## The problem
The answer must be a single number: how many lines in the entries below contain the word "Bool".

## Saved data entries

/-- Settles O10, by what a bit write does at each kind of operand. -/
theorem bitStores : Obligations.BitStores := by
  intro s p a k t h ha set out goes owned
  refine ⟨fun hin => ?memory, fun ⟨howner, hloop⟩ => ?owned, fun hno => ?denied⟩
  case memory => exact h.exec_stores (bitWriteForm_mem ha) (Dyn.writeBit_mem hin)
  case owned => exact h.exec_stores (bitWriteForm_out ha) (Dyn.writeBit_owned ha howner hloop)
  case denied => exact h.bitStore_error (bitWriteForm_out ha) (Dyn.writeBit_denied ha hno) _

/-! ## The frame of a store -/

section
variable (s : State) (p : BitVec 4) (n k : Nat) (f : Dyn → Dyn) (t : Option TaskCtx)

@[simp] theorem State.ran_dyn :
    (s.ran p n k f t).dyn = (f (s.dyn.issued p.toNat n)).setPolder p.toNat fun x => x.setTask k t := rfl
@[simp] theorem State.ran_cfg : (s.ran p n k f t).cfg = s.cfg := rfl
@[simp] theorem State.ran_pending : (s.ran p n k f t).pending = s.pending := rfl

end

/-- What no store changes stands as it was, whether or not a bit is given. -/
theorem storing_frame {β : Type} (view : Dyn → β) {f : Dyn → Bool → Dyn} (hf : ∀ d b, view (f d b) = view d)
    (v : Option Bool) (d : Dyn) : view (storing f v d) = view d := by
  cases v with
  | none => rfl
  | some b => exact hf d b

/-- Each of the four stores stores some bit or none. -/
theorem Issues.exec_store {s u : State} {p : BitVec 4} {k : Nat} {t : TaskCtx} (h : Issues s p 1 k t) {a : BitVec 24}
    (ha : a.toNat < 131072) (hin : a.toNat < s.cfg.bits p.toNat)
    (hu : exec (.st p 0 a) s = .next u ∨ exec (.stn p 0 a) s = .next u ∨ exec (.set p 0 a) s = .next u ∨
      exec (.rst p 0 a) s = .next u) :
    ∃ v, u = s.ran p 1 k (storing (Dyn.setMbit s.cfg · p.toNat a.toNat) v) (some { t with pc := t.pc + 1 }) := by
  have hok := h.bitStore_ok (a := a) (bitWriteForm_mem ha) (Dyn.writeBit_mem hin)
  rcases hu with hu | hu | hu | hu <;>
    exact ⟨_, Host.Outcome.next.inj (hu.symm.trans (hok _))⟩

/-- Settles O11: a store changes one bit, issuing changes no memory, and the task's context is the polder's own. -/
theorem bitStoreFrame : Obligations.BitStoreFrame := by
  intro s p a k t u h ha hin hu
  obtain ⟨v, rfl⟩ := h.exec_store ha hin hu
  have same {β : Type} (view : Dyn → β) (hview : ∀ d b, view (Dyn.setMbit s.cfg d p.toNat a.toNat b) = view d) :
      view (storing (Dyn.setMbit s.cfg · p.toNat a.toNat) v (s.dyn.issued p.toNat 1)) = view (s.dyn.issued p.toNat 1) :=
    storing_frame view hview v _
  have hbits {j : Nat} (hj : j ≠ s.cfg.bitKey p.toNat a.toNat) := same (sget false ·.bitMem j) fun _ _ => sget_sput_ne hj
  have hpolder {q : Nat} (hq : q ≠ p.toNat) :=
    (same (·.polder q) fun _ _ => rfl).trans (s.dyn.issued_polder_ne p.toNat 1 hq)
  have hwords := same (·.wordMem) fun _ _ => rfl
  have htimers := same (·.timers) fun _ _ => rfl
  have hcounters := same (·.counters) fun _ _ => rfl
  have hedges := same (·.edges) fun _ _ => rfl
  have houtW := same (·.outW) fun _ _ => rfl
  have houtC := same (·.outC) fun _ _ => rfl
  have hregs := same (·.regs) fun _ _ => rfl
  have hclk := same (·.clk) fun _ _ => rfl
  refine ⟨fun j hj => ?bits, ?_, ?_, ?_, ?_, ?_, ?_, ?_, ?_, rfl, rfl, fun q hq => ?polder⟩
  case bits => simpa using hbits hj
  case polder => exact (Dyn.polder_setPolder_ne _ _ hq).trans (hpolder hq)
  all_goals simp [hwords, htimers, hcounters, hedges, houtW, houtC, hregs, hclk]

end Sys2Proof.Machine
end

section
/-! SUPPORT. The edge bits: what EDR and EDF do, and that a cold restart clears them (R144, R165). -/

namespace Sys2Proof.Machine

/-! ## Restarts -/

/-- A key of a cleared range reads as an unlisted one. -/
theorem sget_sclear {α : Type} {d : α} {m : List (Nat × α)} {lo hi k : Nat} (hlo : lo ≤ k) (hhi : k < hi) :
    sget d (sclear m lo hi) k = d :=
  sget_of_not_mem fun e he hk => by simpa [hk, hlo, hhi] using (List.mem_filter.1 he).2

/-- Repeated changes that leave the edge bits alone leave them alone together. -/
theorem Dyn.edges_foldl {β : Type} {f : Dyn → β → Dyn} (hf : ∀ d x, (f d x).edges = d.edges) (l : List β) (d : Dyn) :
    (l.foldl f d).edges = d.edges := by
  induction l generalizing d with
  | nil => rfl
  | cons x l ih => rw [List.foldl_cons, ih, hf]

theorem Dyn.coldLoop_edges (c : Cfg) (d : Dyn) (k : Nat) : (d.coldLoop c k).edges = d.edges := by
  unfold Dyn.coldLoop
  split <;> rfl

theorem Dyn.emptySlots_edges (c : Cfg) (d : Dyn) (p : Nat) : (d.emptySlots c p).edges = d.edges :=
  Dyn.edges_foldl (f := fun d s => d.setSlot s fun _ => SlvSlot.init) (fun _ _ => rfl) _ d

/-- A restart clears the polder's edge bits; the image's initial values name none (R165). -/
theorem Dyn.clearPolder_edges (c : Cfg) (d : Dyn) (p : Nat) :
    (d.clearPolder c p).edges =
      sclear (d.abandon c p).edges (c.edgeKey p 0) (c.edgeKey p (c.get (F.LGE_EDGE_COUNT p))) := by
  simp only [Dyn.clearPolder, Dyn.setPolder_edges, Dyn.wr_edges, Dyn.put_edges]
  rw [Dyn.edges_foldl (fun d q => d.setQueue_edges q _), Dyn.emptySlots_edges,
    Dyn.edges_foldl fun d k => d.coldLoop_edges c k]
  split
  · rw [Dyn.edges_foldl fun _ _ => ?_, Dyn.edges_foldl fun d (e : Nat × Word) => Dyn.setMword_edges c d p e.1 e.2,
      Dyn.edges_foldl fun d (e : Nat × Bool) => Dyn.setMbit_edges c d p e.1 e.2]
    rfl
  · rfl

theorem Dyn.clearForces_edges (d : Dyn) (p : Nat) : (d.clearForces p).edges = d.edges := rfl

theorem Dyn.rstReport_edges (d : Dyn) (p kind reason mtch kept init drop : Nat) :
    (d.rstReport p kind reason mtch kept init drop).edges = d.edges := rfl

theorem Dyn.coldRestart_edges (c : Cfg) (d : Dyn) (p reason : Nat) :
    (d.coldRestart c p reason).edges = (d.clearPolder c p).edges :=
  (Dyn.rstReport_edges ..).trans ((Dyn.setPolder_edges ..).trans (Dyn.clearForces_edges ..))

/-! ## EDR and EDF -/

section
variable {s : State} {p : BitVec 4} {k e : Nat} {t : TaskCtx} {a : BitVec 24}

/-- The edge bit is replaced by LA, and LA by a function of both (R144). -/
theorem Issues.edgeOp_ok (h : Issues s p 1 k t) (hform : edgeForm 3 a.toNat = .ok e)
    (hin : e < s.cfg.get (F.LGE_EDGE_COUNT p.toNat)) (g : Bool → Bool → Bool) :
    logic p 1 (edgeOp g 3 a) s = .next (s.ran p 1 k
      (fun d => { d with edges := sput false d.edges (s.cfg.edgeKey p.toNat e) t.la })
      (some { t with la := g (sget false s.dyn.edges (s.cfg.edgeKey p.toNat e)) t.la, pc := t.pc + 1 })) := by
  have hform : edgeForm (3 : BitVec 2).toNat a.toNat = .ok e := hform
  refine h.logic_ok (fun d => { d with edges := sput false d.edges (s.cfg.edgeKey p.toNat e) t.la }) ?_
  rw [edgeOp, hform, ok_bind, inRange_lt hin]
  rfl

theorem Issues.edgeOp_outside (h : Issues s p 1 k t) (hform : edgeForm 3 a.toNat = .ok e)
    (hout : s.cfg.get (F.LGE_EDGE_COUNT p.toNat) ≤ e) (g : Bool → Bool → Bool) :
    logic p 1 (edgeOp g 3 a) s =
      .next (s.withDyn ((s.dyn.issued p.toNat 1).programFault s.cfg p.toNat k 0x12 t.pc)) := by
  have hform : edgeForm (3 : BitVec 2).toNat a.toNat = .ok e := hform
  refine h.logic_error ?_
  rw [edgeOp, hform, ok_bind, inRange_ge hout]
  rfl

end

--

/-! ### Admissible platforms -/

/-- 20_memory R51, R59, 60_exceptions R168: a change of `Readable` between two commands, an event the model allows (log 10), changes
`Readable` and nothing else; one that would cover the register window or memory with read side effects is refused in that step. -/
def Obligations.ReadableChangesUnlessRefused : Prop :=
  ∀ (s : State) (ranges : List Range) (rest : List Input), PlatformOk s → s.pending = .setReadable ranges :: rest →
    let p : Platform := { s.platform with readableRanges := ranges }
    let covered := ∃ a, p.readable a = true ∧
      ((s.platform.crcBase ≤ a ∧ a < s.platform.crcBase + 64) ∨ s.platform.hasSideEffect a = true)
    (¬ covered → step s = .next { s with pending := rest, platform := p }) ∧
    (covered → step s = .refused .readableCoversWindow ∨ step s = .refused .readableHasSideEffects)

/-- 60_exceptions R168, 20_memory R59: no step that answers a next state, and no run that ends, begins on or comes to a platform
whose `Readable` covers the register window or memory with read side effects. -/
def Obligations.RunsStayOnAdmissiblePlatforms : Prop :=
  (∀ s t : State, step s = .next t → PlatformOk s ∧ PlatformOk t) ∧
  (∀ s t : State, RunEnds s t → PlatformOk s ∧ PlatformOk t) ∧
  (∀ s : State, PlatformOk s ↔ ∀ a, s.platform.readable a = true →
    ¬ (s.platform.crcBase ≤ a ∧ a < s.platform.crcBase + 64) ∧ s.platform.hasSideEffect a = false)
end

## Output for this task
5